吉田りえ

【吉田りえ】「新しい公共」地域モデル:幸せの活性化

私の新しい公共の現場活動のひとつに、ペットボトルのキャップを集めてワクチンとして世界の子ども達へと贈る活動があります。 たくさんの岐阜市民のみなさんがご参加頂いているボランティアプログラムです。こうした、ボランティア活動は、「新しい公共」の取組みの活動のうちのひとつです。

では、「新しい公共」の取組みとは、なんでしょう?

簡単な言葉で言えば、市民が主体的に公共サービスの担い手になることです。いま、少子高齢化に伴い、高齢者福祉や子育て支援、防災、防犯など公共サービスの需要が、急速に拡大しています。一方で、行政の限界がある政策分野があり、そこでは、「新しい公共」の取組みに、期待がかかっています。

そもそも、公共性のパラダイム転換は、社会問題の多様化及び複雑化する中、官に委ねるだけでは十分な解決を得ることができないことが背景となっています。公共には、官の担う公共(公的公共性)と、民が担う公共(市民的公共性)があり、公共性のパラダイム転換そのものを新しい公共と定義することができます。

さて、岐阜市で私が地域を歩く中で、公共性のパラダイム転換=新しい公共の事例に多く出会います。それは、狭義のNPOの活動展開という観点のみではなく、地域の自治会をはじめ地縁組織等を通じた日々の活動、即ち地域の脈々とした絆・ソーシャルキャピタルが底辺としてあります。
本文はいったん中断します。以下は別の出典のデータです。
-- ==== Sys2Proof/Machine/Frames.lean ====
section
/-! DEFINITION. Host frames (R27), event rings (R194) and command queues (R191). -/

namespace Sys2Proof.Machine

/-! ### Host frames (R27) -/

/-- One bit of CRC-32C, reflected. -/
def crc32cBit (c : Nat) : Nat := if c % 2 = 1 then (c / 2) ^^^ 0x82F63B78 else c / 2

/-- The CRC-32C register after one more byte. -/
def crc32cByte (c b : Nat) : Nat :=
  crc32cBit (crc32cBit (crc32cBit (crc32cBit (crc32cBit (crc32cBit (crc32cBit (crc32cBit (c ^^^ b))))))))

/-- CRC-32C of a byte string. -/
def crc32c (bs : List Nat) : Nat := (bs.foldl crc32cByte 0xFFFFFFFF) ^^^ 0xFFFFFFFF

/-- The low `n` bytes of a number, least significant first. -/
def leBytes : Nat → Nat → List Nat
  | 0, _ => []
  | n + 1, v => v % 256 :: leBytes n (v / 256)

/-- The number a byte string spells, least significant first. -/
def leNum : List Nat → Nat
  | [] => 0
  | b :: bs => b % 256 + 256 * leNum bs

/-- A host frame on the wire: sync, length, type, payload, CRC-32C over length, type and payload. -/
def frameBytes (kind : Nat) (payload : List Nat) : List Nat :=
  let body := leBytes 2 payload.length ++ [kind] ++ payload
  [0xB7, 0x5A] ++ body ++ leBytes 4 (crc32c body)

/-- A byte string as 32-bit words; the bytes that fill up the last word are `pad`. -/
def wordsOf (pad : Nat) : List Nat → List Word
  | a :: b :: c :: d :: rest => BitVec.ofNat 32 (leNum [a, b, c, d]) :: wordsOf pad rest
  | [] => []
  | l => [BitVec.ofNat 32 (leNum (l ++ leBytes (4 - l.length) pad))]

/-- A frame to the strapped host: kept in order, and over SPI its words wait in the frame FIFO where they fit; the fill of the last
word is a free value (log 31). -/
def State.sendFrame (s : State) (kind : Nat) (payload : List Nat) : State :=
  if ¬ s.inRun 17 ∨ s.host.sel = 3 then s
  else
    let s := { s with frames := s.frames ++ [⟨kind, payload⟩] }
    if s.host.sel ≠ 1 then s
    else
      let (pad, s) := s.draw
      let ws := wordsOf pad (frameBytes kind payload)
      if 1024 < s.host.hspiOut.length + ws.length then s
      else ({ s with host := { s.host with hspiOut := s.host.hspiOut ++ ws } } : State).pace

/-- The bytes of words, each least significant byte first. -/
def bytesOfWords (ws : List Word) : List Nat := ws.flatMap fun w => leBytes 4 w.toNat

/-- 2^LOG2SIZE entries, LOG2SIZE held to 3–12. -/
def queueSize (f : Nat) : Nat := 2 ^ (max 3 (min 12 f))

/-! ### What the device itself writes into system SRAM -/

/-- The first byte of the program store that is not the firmware's (R176). -/
def State.fwEnd (s : State) : Nat := 0x10780000 + 4 * s.rd F.LYZ_PS_FW_FW_WORDS

/-- Is the address one of the firmware's words in the program store? -/
def State.isFw (s : State) (a : Nat) : Bool := decide (0x10780000 ≤ a ∧ a < s.fwEnd)

/-- Every pod's program cache drops the lines that `n` bytes from `a` on lie in (R160). -/
def State.dropLines (s : State) (a n : Nat) : State :=
  let keep (l : Nat) : Bool := decide (a + n ≤ 0x10780000 + 64 * l ∨ 0x10780000 + 64 * l + 64 ≤ a)
  { s with fabric := { s.fabric with pods := s.fabric.pods.map fun e => (e.1, { e.2 with cache := e.2.cache.filter keep }) } }

/-- Stores the low `n` bytes of a number from `a` on, as far as they lie in system SRAM and not from `lo` up to `hi`. -/
def State.putBytes (s : State) (lo hi : Nat) : Nat → Nat → Nat → State
  | _, 0, _ => s
  | a, n + 1, v =>
    (if 0x10000000 ≤ a ∧ a < 0x10800000 ∧ (a < lo ∨ hi ≤ a) then s.setByte a (BitVec.ofNat 8 v) else s).putBytes lo hi (a + 1) n (v / 256)

/-- A unit of the device, which is none of cores 0–3, stores `n` bytes from `a` on: nothing of it reaches the firmware's words, or an address
outside system SRAM (R176; log 134). -/
def State.putRam (s : State) (a n v : Nat) : State :=
  let s := (s.putBytes 0x10780000 s.fwEnd a n v).dropLines a n
  { s with ecc := s.ecc.filter fun e => decide (4 * e.1 < a ∨ a + n < 4 * e.1 + 4) }

/-- A unit of the device stores words from `a` on. -/
def State.putWords (s : State) (a : Nat) (ws : List Word) : State := s.putRam a (4 * ws.length) (leNum (bytesOfWords ws))

/-! ### Event rings (R194) -/

/-- A byte of a queue or ring: in host memory with HOSTMEM, else in the device. -/
def State.ringLoad (s : State) (host : Bool) (a n : Nat) : Nat := if host then s.hostLoad a n else s.load a n

def State.ringStore (s : State) (host : Bool) (a n v : Nat) : State := if host then s.hostStore a n v else s.putRam a n v

/-- The 64-bit address in a pair of registers; the high word counts for host memory only. -/
def State.ringBase (s : State) (host : Bool) (lo hi : Nat) : Nat :=
  (s.reg lo).toNat + (if host then 2 ^ 32 * (s.reg hi).toNat else 0)

def State.eventSize (s : State) (n : Nat) : Nat := queueSize (s.rd (F.LYZ_CTX_ECFG_LOG2SIZE n))

/-- Is event ring `n` full? -/
def State.ringFull (s : State) (n : Nat) : Bool :=
  decide ((s.rd (F.LYZ_CTX_EHEAD_INDEX n) + 1) % s.eventSize n = s.rd (F.LYZ_CTX_ETAIL_INDEX n) % s.eventSize n)

/-- An event entry is posted to ring `n`, made visible, announced, and sent as a frame over SPI and UART; or dropped and counted. -/
def State.postEvent (s : State) (n owner type tag status : Nat) (p0 p1 : Word := 0) : State :=
  if s.ringFull n then s.sat (F.LYZ_CTX_EVDROP_COUNT n)
  else
    let host := s.on (F.LYZ_CTX_ECFG_HOSTMEM n)
    let words : List Word := [BitVec.ofNat 32 (type + 256 * owner + 65536 * (tag % 65536)), BitVec.ofNat 32 status, p0, p1]
    let bytes := bytesOfWords words
    let head := s.rd (F.LYZ_CTX_EHEAD_INDEX n)
    let a := s.ringBase host (Reg.LYZ_CTX_EBASE_LO n) (Reg.LYZ_CTX_EBASE_HI n) + 16 * head
    let s := s.ringStore host a 16 (leNum bytes)
    let s := (s.wr (F.LYZ_CTX_EHEAD_INDEX n) ((head + 1) % s.eventSize n)).signal n
    if s.host.sel = 1 ∨ s.host.sel = 2 then s.sendFrame 0x11 bytes else s

/-- A Lyzovel signal is set (R190). -/
def State.setSignal (s : State) (n : Nat) : State := if s.inRun 1 then s.wr ⟨Reg.LYZ_SIG, n % 32, 1⟩ 1 else s

/-! ### Command queues (R191) -/

def State.queueSz (s : State) (n : Nat) : Nat := queueSize (s.rd (F.LYZ_CTX_QCFG_LOG2SIZE n))

/-- Entries that wait in queue `n`. -/
def State.queueFill (s : State) (n : Nat) : Nat :=
  (s.rd (F.LYZ_CTX_QTAIL_INDEX n) + s.queueSz n - s.rd (F.LYZ_CTX_QHEAD_INDEX n) % s.queueSz n) % s.queueSz n

/-- Where slot `i` of queue `n` lies. -/
def State.queueAddr (s : State) (n i : Nat) : Nat :=
  s.ringBase (s.on (F.LYZ_CTX_QCFG_HOSTMEM n)) (Reg.LYZ_CTX_QBASE_LO n) (Reg.LYZ_CTX_QBASE_HI n) + 32 * i

/-- Word `j` of slot `i` of queue `n`. -/
def State.queueWord (s : State) (n i j : Nat) : Word :=
  let a := s.queueAddr n i + 4 * j
  if s.on (F.LYZ_CTX_QCFG_HOSTMEM n) then BitVec.ofNat 32 (s.hostLoad a 4) else s.seen a j

/-- Entries of eight words go to the next free slots, and the tail passes them; they fit by the caller's check. -/
def State.appendEntries (s : State) (n : Nat) : List Word → Nat → State
  | _, 0 => s
  | ws, k + 1 =>
    let tail := s.rd (F.LYZ_CTX_QTAIL_INDEX n)
    let s := s.ringStore (s.on (F.LYZ_CTX_QCFG_HOSTMEM n)) (s.queueAddr n tail) 32 (leNum (bytesOfWords (ws.take 8)))
    (s.wr (F.LYZ_CTX_QTAIL_INDEX n) ((tail + 1) % s.queueSz n)).appendEntries n (ws.drop 8) k

/-- Whole entries are appended, or all of them discarded with a QUEUE_FULL event (R191). -/
def State.submit (s : State) (owner n : Nat) (ws : List Word) : State :=
  let k := ws.length / 8
  if s.queueFill n + k < s.queueSz n then s.appendEntries n ws k else s.postEvent n owner 0x03 0 0

end Sys2Proof.Machine
end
東京のような都市にはない、新しい公共モデルがここ岐阜にはあると感じています。

「新しい公共」は、地域の活性化に大きな効果をもたらします。ただ、岐阜で現在進んでいる新しい公共による活性化が意味するところは、経済成長を指すのではありません。経済と福祉が両輪となって国のかたちとなっているように、福祉の活性化、幸せの活性化のモデルに大いになる可能性をもつ資源が豊かにあると感じるのです。